The materials also blend with the various shapes in the surrounding area. Viewed from afar the form appears as a mass of black slate. An abstract object which smoothes its contact with the pedestrian through a cedar wood base. The traditional order of a stone base and lightweight construction frame are reversed to achieve a closer and warmer contact.
Inside, the building is divided into two parts according to use: the office area and the sports area which includes the Fronton court and the Trinquete. The sporty interior space is constructed as an articulation of large empty spaces generated by the structure of the spectator stands. The interior space is a continuous and open space ranging sequentially from the compression of the corridors to the expanded areas designed for congregation and sport. An interior landscape has been created replete with visual and spatial connections. A fluid and porous internal space with divisions that are hardly perceptible and yet manage nevertheless to segment different uses of space.
The elevation differences between the two ends of the plot are exploited to separate the entrances and define the internal walkway layout. From the South access is gained to the offices of the Sporting Federations of Biscay via the pedestrian street and from the North, and on an upper level the Fronton and the Trinquete can be reached via a main square that continues inside the building and becomes a large indoor public courtyard. Access is below the level of Fronton and beyond it unfolds the great space of the Fronton. From the entrance, it is seen halfway up with the rows of spectator stands extending down towards the pitch and reaching up through its blind concrete walls of concrete that enclose the playing field and support the support the roof which illuminates the space.
The large mass, the space and the natural lighting evoke the sensation of being in one of the first outdoor playing fields. The skylight solution allows for a lot of light to enter, but it also focuses it on the playing area leaving the spectator on a different level that gradually ends up in darkness such that the sport area gains a kind of "theatrical effect". Both the Trinquete and the Fronton have their own lighting solutions that are intimately linked to their intrinsic spatial and structural forms, emphasizing their depth and verticality.

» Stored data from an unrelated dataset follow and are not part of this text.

/-! ### setFault -/

@[simp] theorem State.setFault_v (c : FaultCause) (a w : Word) : (s.setFault c a w).v = s.v := rfl
@[simp] theorem State.setFault_i (c : FaultCause) (a w : Word) : (s.setFault c a w).i = s.i := rfl
@[simp] theorem State.setFault_pc (c : FaultCause) (a w : Word) : (s.setFault c a w).pc = s.pc := rfl
@[simp] theorem State.setFault_stack (c : FaultCause) (a w : Word) : (s.setFault c a w).stack = s.stack := rfl
@[simp] theorem State.setFault_sp (c : FaultCause) (a w : Word) : (s.setFault c a w).sp = s.sp := rfl
@[simp] theorem State.setFault_dt (c : FaultCause) (a w : Word) : (s.setFault c a w).dt = s.dt := rfl
@[simp] theorem State.setFault_st (c : FaultCause) (a w : Word) : (s.setFault c a w).st = s.st := rfl
@[simp] theorem State.setFault_mem (c : FaultCause) (a w : Word) : (s.setFault c a w).mem = s.mem := rfl
@[simp] theorem State.setFault_disp (c : FaultCause) (a w : Word) : (s.setFault c a w).disp = s.disp := rfl
@[simp] theorem State.setFault_key (c : FaultCause) (a w : Word) : (s.setFault c a w).key = s.key := rfl
@[simp] theorem State.setFault_waiting (c : FaultCause) (a w : Word) : (s.setFault c a w).waiting = s.waiting := rfl
@[simp] theorem State.setFault_waitReg (c : FaultCause) (a w : Word) : (s.setFault c a w).waitReg = s.waitReg := rfl
@[simp] theorem State.setFault_iDeadline (c : FaultCause) (a w : Word) : (s.setFault c a w).iDeadline = s.iDeadline := rfl
@[simp] theorem State.setFault_tDeadline (c : FaultCause) (a w : Word) : (s.setFault c a w).tDeadline = s.tDeadline := rfl
@[simp] theorem State.setFault_paused (c : FaultCause) (a w : Word) : (s.setFault c a w).paused = s.paused := rfl
@[simp] theorem State.setFault_halt (c : FaultCause) (a w : Word) : (s.setFault c a w).halt = s.halt := rfl
@[simp] theorem State.setFault_faultCause (c : FaultCause) (a w : Word) : (s.setFault c a w).faultCause = c := rfl
@[simp] theorem State.setFault_faultPc (c : FaultCause) (a w : Word) : (s.setFault c a w).faultPc = a := rfl
@[simp] theorem State.setFault_faultInfo (c : FaultCause) (a w : Word) : (s.setFault c a w).faultInfo = w := rfl
@[simp] theorem State.setFault_params (c : FaultCause) (a w : Word) : (s.setFault c a w).params = s.params := rfl
@[simp] theorem State.setFault_now (c : FaultCause) (a w : Word) : (s.setFault c a w).now = s.now := rfl
@[simp] theorem State.setFault_host (c : FaultCause) (a w : Word) : (s.setFault c a w).host = s.host := rfl
@[simp] theorem State.setFault_rnd (c : FaultCause) (a w : Word) : (s.setFault c a w).rnd = s.rnd := rfl
@[simp] theorem State.setFault_draws (c : FaultCause) (a w : Word) : (s.setFault c a w).draws = s.draws := rfl

/-! ### setNow -/

@[simp] theorem State.setNow_v (t : Nat) : (s.setNow t).v = s.v := rfl
@[simp] theorem State.setNow_i (t : Nat) : (s.setNow t).i = s.i := rfl
@[simp] theorem State.setNow_pc (t : Nat) : (s.setNow t).pc = s.pc := rfl
@[simp] theorem State.setNow_stack (t : Nat) : (s.setNow t).stack = s.stack := rfl
@[simp] theorem State.setNow_sp (t : Nat) : (s.setNow t).sp = s.sp := rfl
@[simp] theorem State.setNow_dt (t : Nat) : (s.setNow t).dt = s.dt := rfl
@[simp] theorem State.setNow_st (t : Nat) : (s.setNow t).st = s.st := rfl
@[simp] theorem State.setNow_mem (t : Nat) : (s.setNow t).mem = s.mem := rfl
@[simp] theorem State.setNow_disp (t : Nat) : (s.setNow t).disp = s.disp := rfl
@[simp] theorem State.setNow_key (t : Nat) : (s.setNow t).key = s.key := rfl
@[simp] theorem State.setNow_waiting (t : Nat) : (s.setNow t).waiting = s.waiting := rfl
@[simp] theorem State.setNow_waitReg (t : Nat) : (s.setNow t).waitReg = s.waitReg := rfl
@[simp] theorem State.setNow_iDeadline (t : Nat) : (s.setNow t).iDeadline = s.iDeadline := rfl
@[simp] theorem State.setNow_tDeadline (t : Nat) : (s.setNow t).tDeadline = s.tDeadline := rfl
@[simp] theorem State.setNow_paused (t : Nat) : (s.setNow t).paused = s.paused := rfl
@[simp] theorem State.setNow_halt (t : Nat) : (s.setNow t).halt = s.halt := rfl
@[simp] theorem State.setNow_faultCause (t : Nat) : (s.setNow t).faultCause = s.faultCause := rfl
@[simp] theorem State.setNow_faultPc (t : Nat) : (s.setNow t).faultPc = s.faultPc := rfl
@[simp] theorem State.setNow_faultInfo (t : Nat) : (s.setNow t).faultInfo = s.faultInfo := rfl
@[simp] theorem State.setNow_params (t : Nat) : (s.setNow t).params = s.params := rfl
@[simp] theorem State.setNow_now (t : Nat) : (s.setNow t).now = t := rfl
@[simp] theorem State.setNow_host (t : Nat) : (s.setNow t).host = s.host := rfl
@[simp] theorem State.setNow_rnd (t : Nat) : (s.setNow t).rnd = s.rnd := rfl
@[simp] theorem State.setNow_draws (t : Nat) : (s.setNow t).draws = s.draws := rfl

/-! ### setHost -/

@[simp] theorem State.setHost_v (h : List HostInput) : (s.setHost h).v = s.v := rfl
@[simp] theorem State.setHost_i (h : List HostInput) : (s.setHost h).i = s.i := rfl
@[simp] theorem State.setHost_pc (h : List HostInput) : (s.setHost h).pc = s.pc := rfl
@[simp] theorem State.setHost_stack (h : List HostInput) : (s.setHost h).stack = s.stack := rfl
@[simp] theorem State.setHost_sp (h : List HostInput) : (s.setHost h).sp = s.sp := rfl
@[simp] theorem State.setHost_dt (h : List HostInput) : (s.setHost h).dt = s.dt := rfl
@[simp] theorem State.setHost_st (h : List HostInput) : (s.setHost h).st = s.st := rfl
@[simp] theorem State.setHost_mem (h : List HostInput) : (s.setHost h).mem = s.mem := rfl
@[simp] theorem State.setHost_disp (h : List HostInput) : (s.setHost h).disp = s.disp := rfl
@[simp] theorem State.setHost_key (h : List HostInput) : (s.setHost h).key = s.key := rfl
@[simp] theorem State.setHost_waiting (h : List HostInput) : (s.setHost h).waiting = s.waiting := rfl
@[simp] theorem State.setHost_waitReg (h : List HostInput) : (s.setHost h).waitReg = s.waitReg := rfl
@[simp] theorem State.setHost_iDeadline (h : List HostInput) : (s.setHost h).iDeadline = s.iDeadline := rfl
@[simp] theorem State.setHost_tDeadline (h : List HostInput) : (s.setHost h).tDeadline = s.tDeadline := rfl
@[simp] theorem State.setHost_paused (h : List HostInput) : (s.setHost h).paused = s.paused := rfl
@[simp] theorem State.setHost_halt (h : List HostInput) : (s.setHost h).halt = s.halt := rfl
@[simp] theorem State.setHost_faultCause (h : List HostInput) : (s.setHost h).faultCause = s.faultCause := rfl
@[simp] theorem State.setHost_faultPc (h : List HostInput) : (s.setHost h).faultPc = s.faultPc := rfl
@[simp] theorem State.setHost_faultInfo (h : List HostInput) : (s.setHost h).faultInfo = s.faultInfo := rfl
@[simp] theorem State.setHost_params (h : List HostInput) : (s.setHost h).params = s.params := rfl
@[simp] theorem State.setHost_now (h : List HostInput) : (s.setHost h).now = s.now := rfl
@[simp] theorem State.setHost_host (h : List HostInput) : (s.setHost h).host = h := rfl
@[simp] theorem State.setHost_rnd (h : List HostInput) : (s.setHost h).rnd = s.rnd := rfl
@[simp] theorem State.setHost_draws (h : List HostInput) : (s.setHost h).draws = s.draws := rfl

/-! ### setRnd -/

@[simp] theorem State.setRnd_v (bs : List Byte) (n : Nat) : (s.setRnd bs n).v = s.v := rfl
@[simp] theorem State.setRnd_i (bs : List Byte) (n : Nat) : (s.setRnd bs n).i = s.i := rfl
@[simp] theorem State.setRnd_pc (bs : List Byte) (n : Nat) : (s.setRnd bs n).pc = s.pc := rfl
@[simp] theorem State.setRnd_stack (bs : List Byte) (n : Nat) : (s.setRnd bs n).stack = s.stack := rfl
@[simp] theorem State.setRnd_sp (bs : List Byte) (n : Nat) : (s.setRnd bs n).sp = s.sp := rfl
@[simp] theorem State.setRnd_dt (bs : List Byte) (n : Nat) : (s.setRnd bs n).dt = s.dt := rfl
@[simp] theorem State.setRnd_st (bs : List Byte) (n : Nat) : (s.setRnd bs n).st = s.st := rfl
@[simp] theorem State.setRnd_mem (bs : List Byte) (n : Nat) : (s.setRnd bs n).mem = s.mem := rfl
@[simp] theorem State.setRnd_disp (bs : List Byte) (n : Nat) : (s.setRnd bs n).disp = s.disp := rfl
@[simp] theorem State.setRnd_key (bs : List Byte) (n : Nat) : (s.setRnd bs n).key = s.key := rfl
@[simp] theorem State.setRnd_waiting (bs : List Byte) (n : Nat) : (s.setRnd bs n).waiting = s.waiting := rfl
@[simp] theorem State.setRnd_waitReg (bs : List Byte) (n : Nat) : (s.setRnd bs n).waitReg = s.waitReg := rfl
@[simp] theorem State.setRnd_iDeadline (bs : List Byte) (n : Nat) : (s.setRnd bs n).iDeadline = s.iDeadline := rfl
@[simp] theorem State.setRnd_tDeadline (bs : List Byte) (n : Nat) : (s.setRnd bs n).tDeadline = s.tDeadline := rfl
@[simp] theorem State.setRnd_paused (bs : List Byte) (n : Nat) : (s.setRnd bs n).paused = s.paused := rfl
@[simp] theorem State.setRnd_halt (bs : List Byte) (n : Nat) : (s.setRnd bs n).halt = s.halt := rfl
@[simp] theorem State.setRnd_faultCause (bs : List Byte) (n : Nat) : (s.setRnd bs n).faultCause = s.faultCause := rfl
@[simp] theorem State.setRnd_faultPc (bs : List Byte) (n : Nat) : (s.setRnd bs n).faultPc = s.faultPc := rfl
@[simp] theorem State.setRnd_faultInfo (bs : List Byte) (n : Nat) : (s.setRnd bs n).faultInfo = s.faultInfo := rfl
@[simp] theorem State.setRnd_params (bs : List Byte) (n : Nat) : (s.setRnd bs n).params = s.params := rfl
@[simp] theorem State.setRnd_now (bs : List Byte) (n : Nat) : (s.setRnd bs n).now = s.now := rfl
@[simp] theorem State.setRnd_host (bs : List Byte) (n : Nat) : (s.setRnd bs n).host = s.host := rfl
@[simp] theorem State.setRnd_rnd (bs : List Byte) (n : Nat) : (s.setRnd bs n).rnd = bs := rfl
@[simp] theorem State.setRnd_draws (bs : List Byte) (n : Nat) : (s.setRnd bs n).draws = n := rfl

The space is strictly defined by the structure which consists of a series of concrete walls and shielding pillars that are supporting surfaces of steps which in turn are superimposed upon each other. On the enclosing perimeter walls rests the metallic roof structure comprising wide-edged steel trusses. The solidness bears the great lights that cover them, but also defines the deep skylights they support and give form to the space they cover. The rhythm/pattern that arises in the structure enables the installations to be concentrated in the narrow bands and the natural daylight in the wide ones.
At the southern end of the building, with independent access, is an area of offices which is connected with the rest of the interior via a service bay. Light enters the building through deep vertical shafts whose form protects them from direct sunlight. The resulting layout of the office floors is that of a trident where each bay receives lighting from two angles. A large functional surface area is gained from a compact form, avoiding the appearance of very recessed areas of work whilst preserving the overall shape of the building. These perforations on the solid mass that the building comprises, besides illuminating and intentionally ambiguously playing with the building’s scale, also allow the game to emit its light at night. The presence of this blind object, with its solid and stony mass, from which light seeps via holes from of its hollow interior, gives a sense of the activity within. It is an urban experience at the city’s limits.